What you have to do ::
Please reproduce the data below exactly, from the first line through the line containing "theorem following_cases (ph", and leave every later line out.

Stored data entries
/-- A read-modify-write writes where it reads. -/
theorem writeAddress_of_read {c : Config} {m : BankMode} {i : Instr} {a b : Byte} (hr : readAddress c m i = some a)
    (hw : writeAddress c m i = some b) : a = b := by
  cases i <;> simp only [readAddress, writeAddress, reduceCtorEq] at hr hw
  all_goals first | (split at hr <;> simp_all) | simp_all

/-- Only a well-formed command has transactions. -/
theorem wellFormed_of_transaction {c : Config} {m : BankMode} {i : Instr}
    (h : (readAddress c m i).isSome = true ∨ (writeAddress c m i).isSome = true) :
    i.wellFormed = true ∧ (∀ a b, i ≠ .construct a b) ∧ i ≠ .destruct := by
  cases i <;> simp_all [readAddress, writeAddress, Instr.wellFormed]

/-- A well-formed command that is neither CONSTRUCT nor DESTRUCT has a transaction. -/
theorem transaction_of_wellFormed {i : Instr} (hc : ∀ a b, i ≠ .construct a b) (hd : i ≠ .destruct)
    (hw : i.wellFormed = true) (c : Config) (m : BankMode) :
    (readAddress c m i).isSome = true ∨ (writeAddress c m i).isSome = true := by
  cases i <;> simp_all [readAddress, writeAddress, Instr.wellFormed]

/-! ### Where a step ends (R8) -/

/-- A command's first transaction: only issued, or gone through. -/
theorem opening_cases (ph : Phase) (r : BusRequest) (k : State → Host.Outcome State Fault Refusal) (s : State) :
    (s.phase = .idle ∧ s.grain = .event ∧ opening ph r k s = .next (hold ph r s)) ∨ opening ph r k s = k s := by
  unfold opening
  split
  · rename_i h
    exact .inl ⟨h.1, h.2, rfl⟩
  · exact .inr rfl

theorem opening_event {ph : Phase} {r : BusRequest} {k : State → Host.Outcome State Fault Refusal} {s : State}
    (hp : s.phase = .idle) (hg : s.grain = .event) : opening ph r k s = .next (hold ph r s) := by simp [opening, hp, hg]

theorem opening_command {ph : Phase} {r : BusRequest} {k : State → Host.Outcome State Fault Refusal} {s : State}
    (hg : s.grain = .command) : opening ph r k s = k s := by simp [opening, hg]

theorem opening_pending {ph : Phase} {r : BusRequest} {k : State → Host.Outcome State Fault Refusal} {s : State}
    (hp : s.phase ≠ .idle) : opening ph r k s = k s := by simp [opening, hp]

/-- A later transaction: only issued, or gone through. -/
theorem following_cases (ph : Phase) (r : BusRequest) (k : State → Host.Outcome State Fault Refusal) (s : State) :
    (s.grain = .event ∧ following ph r k s = .next (hold ph r s)) ∨ (s.grain = .command ∧ following ph r k s = k s) := by
  unfold following
  cases h : s.grain <;> simp

theorem following_command {ph : Phase} {r : BusRequest} {k : State → Host.Outcome State Fault Refusal} {s : State}
    (hg : s.grain = .command) : following ph r k s = k s := by simp [following, hg]

theorem pushPause_command {ws : List PushWrite} {n : Nat} {s : State} (hg : s.grain = .command) :
    pushPause ws n s = none := by cases ws <;> simp [pushPause, hg]

theorem pushPause_nil {n : Nat} {s : State} : pushPause [] n s = none := rfl

/-- The next construction write: only issued, or none is left to issue alone. -/
theorem pushPause_cases (ws : List PushWrite) (n : Nat) (s : State) :
    (∃ w rest, ws = w :: rest ∧ s.grain = .event ∧
      pushPause ws n s = some (hold .cfgPend (.write w.addr w.data) (countPush n s))) ∨
    ((ws = [] ∨ s.grain = .command) ∧ pushPause ws n s = none) := by
  cases ws with
  | nil => exact .inr ⟨.inl rfl, rfl⟩
  | cons w rest =>
    cases hg : s.grain
    · exact .inl ⟨w, rest, rfl, rfl, by simp [pushPause, hg]⟩
    · exact .inr ⟨.inr rfl, by simp [pushPause, hg]⟩

/-! ### Everything a script can do -/

/-- A last read: done and answered, failed and answered, or waiting. -/
theorem lastRead_cases (a : Byte) (post : Byte → Byte) (s : State) :
    (∃ v d, lastRead a post s = .next (respond (post v) .ok { s with
        phase := .rdPend, bus := none, memory := (takeTurn s).2.memory,
        turns := (takeTurn s).2.turns, history := s.history ++ [.read a v], draws := d })) ∨
    (s.config.transportErrors = true ∧ lastRead a post s = .next (respond 0x00 .transportFailure { s with
        phase := .rdPend, bus := none, memory := (takeTurn s).2.memory,
        turns := (takeTurn s).2.turns, history := s.history ++ [.readFailed a] })) ∨
    lastRead a post s = .next { s with
        phase := .rdPend, bus := some (.read a), memory := (takeTurn s).2.memory, turns := (takeTurn s).2.turns } := by
  unfold lastRead
  rcases readByte_cases a s with ⟨v, d, h⟩ | ⟨ht, h⟩ | h
  · exact .inl ⟨v, d, by rw [h]⟩
  · exact .inr (.inl ⟨ht, by rw [h]; rfl⟩)
  · exact .inr (.inr (by rw [h]))

/-- A last write: done and answered, failed and answered, or waiting. -/
theorem lastWrite_cases (a v : Byte) (s : State) :
    (∃ m, (m = (takeTurn s).2.memory ∨ m = spaceAfterWrite s.env (takeTurn s).2.memory a v) ∧
      lastWrite a v s = .next (respond 0x00 .ok { s with
        phase := .wrPend, bus := none, memory := m,
        turns := (takeTurn s).2.turns, history := s.history ++ [.write a v] })) ∨
    (s.config.transportErrors = true ∧
      ∃ m, (m = (takeTurn s).2.memory ∨ m = spaceAfterWrite s.env (takeTurn s).2.memory a v) ∧
      lastWrite a v s = .next (respond 0x00 .transportFailure { s with
        phase := .wrPend, bus := none, memory := m,
        turns := (takeTurn s).2.turns, history := s.history ++ [.writeFailed a v] })) ∨
    lastWrite a v s = .next { s with
        phase := .wrPend, bus := some (.write a v), memory := (takeTurn s).2.memory,
        turns := (takeTurn s).2.turns } := by
  unfold lastWrite
  rcases writeByte_cases .wrPend a v s with ⟨m, hm, h⟩ | ⟨ht, m, hm, h⟩ | h
  · exact .inl ⟨m, hm, by rw [h]⟩
  · exact .inr (.inl ⟨ht, m, hm, by rw [h]; rfl⟩)
  · exact .inr (.inr (by rw [h]))

/-- The read half of a read-modify-write: done, and the write half issued or gone through with the byte in `tmp`; failed and
answered; or waiting. -/
theorem rmwReadHalf_cases (a : Byte) (f : Byte → Byte) (s : State) :
    (∃ v d, rmwReadHalf a f s = following .wrPend (.write a (f v)) (lastWrite a (f v)) { s with
        phase := .rdPend, bus := none, tmp := some v, memory := (takeTurn s).2.memory,
        turns := (takeTurn s).2.turns, history := s.history ++ [.read a v], draws := d }) ∨
    (s.config.transportErrors = true ∧ rmwReadHalf a f s = .next (respond 0x00 .transportFailure { s with
        phase := .rdPend, bus := none, memory := (takeTurn s).2.memory,
        turns := (takeTurn s).2.turns, history := s.history ++ [.readFailed a] })) ∨
    rmwReadHalf a f s = .next { s with
        phase := .rdPend, bus := some (.read a), memory := (takeTurn s).2.memory, turns := (takeTurn s).2.turns } := by
  unfold rmwReadHalf
  rcases readByte_cases a s with ⟨v, d, h⟩ | ⟨ht, h⟩ | h
  · exact .inl ⟨v, d, by rw [h]; rfl⟩
  · exact .inr (.inl ⟨ht, by rw [h]; rfl⟩)
  · exact .inr (.inr (by rw [h]))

Answer for the task ::
/-- A read-modify-write writes where it reads. -/
theorem writeAddress_of_read {c : Config} {m : BankMode} {i : Instr} {a b : Byte} (hr : readAddress c m i = some a)
    (hw : writeAddress c m i = some b) : a = b := by
  cases i <;> simp only [readAddress, writeAddress, reduceCtorEq] at hr hw
  all_goals first | (split at hr <;> simp_all) | simp_all

/-- Only a well-formed command has transactions. -/
theorem wellFormed_of_transaction {c : Config} {m : BankMode} {i : Instr}
    (h : (readAddress c m i).isSome = true ∨ (writeAddress c m i).isSome = true) :
    i.wellFormed = true ∧ (∀ a b, i ≠ .construct a b) ∧ i ≠ .destruct := by
  cases i <;> simp_all [readAddress, writeAddress, Instr.wellFormed]

/-- A well-formed command that is neither CONSTRUCT nor DESTRUCT has a transaction. -/
theorem transaction_of_wellFormed {i : Instr} (hc : ∀ a b, i ≠ .construct a b) (hd : i ≠ .destruct)
    (hw : i.wellFormed = true) (c : Config) (m : BankMode) :
    (readAddress c m i).isSome = true ∨ (writeAddress c m i).isSome = true := by
  cases i <;> simp_all [readAddress, writeAddress, Instr.wellFormed]

/-! ### Where a step ends (R8) -/

/-- A command's first transaction: only issued, or gone through. -/
theorem opening_cases (ph : Phase) (r : BusRequest) (k : State → Host.Outcome State Fault Refusal) (s : State) :
    (s.phase = .idle ∧ s.grain = .event ∧ opening ph r k s = .next (hold ph r s)) ∨ opening ph r k s = k s := by
  unfold opening
  split
  · rename_i h
    exact .inl ⟨h.1, h.2, rfl⟩
  · exact .inr rfl

theorem opening_event {ph : Phase} {r : BusRequest} {k : State → Host.Outcome State Fault Refusal} {s : State}
    (hp : s.phase = .idle) (hg : s.grain = .event) : opening ph r k s = .next (hold ph r s) := by simp [opening, hp, hg]

theorem opening_command {ph : Phase} {r : BusRequest} {k : State → Host.Outcome State Fault Refusal} {s : State}
    (hg : s.grain = .command) : opening ph r k s = k s := by simp [opening, hg]

theorem opening_pending {ph : Phase} {r : BusRequest} {k : State → Host.Outcome State Fault Refusal} {s : State}
    (hp : s.phase ≠ .idle) : opening ph r k s = k s := by simp [opening, hp]

/-- A later transaction: only issued, or gone through. -/
theorem following_cases (ph : Phase) (r : BusRequest) (k : State → Host.Outcome State Fault Refusal) (s : State) :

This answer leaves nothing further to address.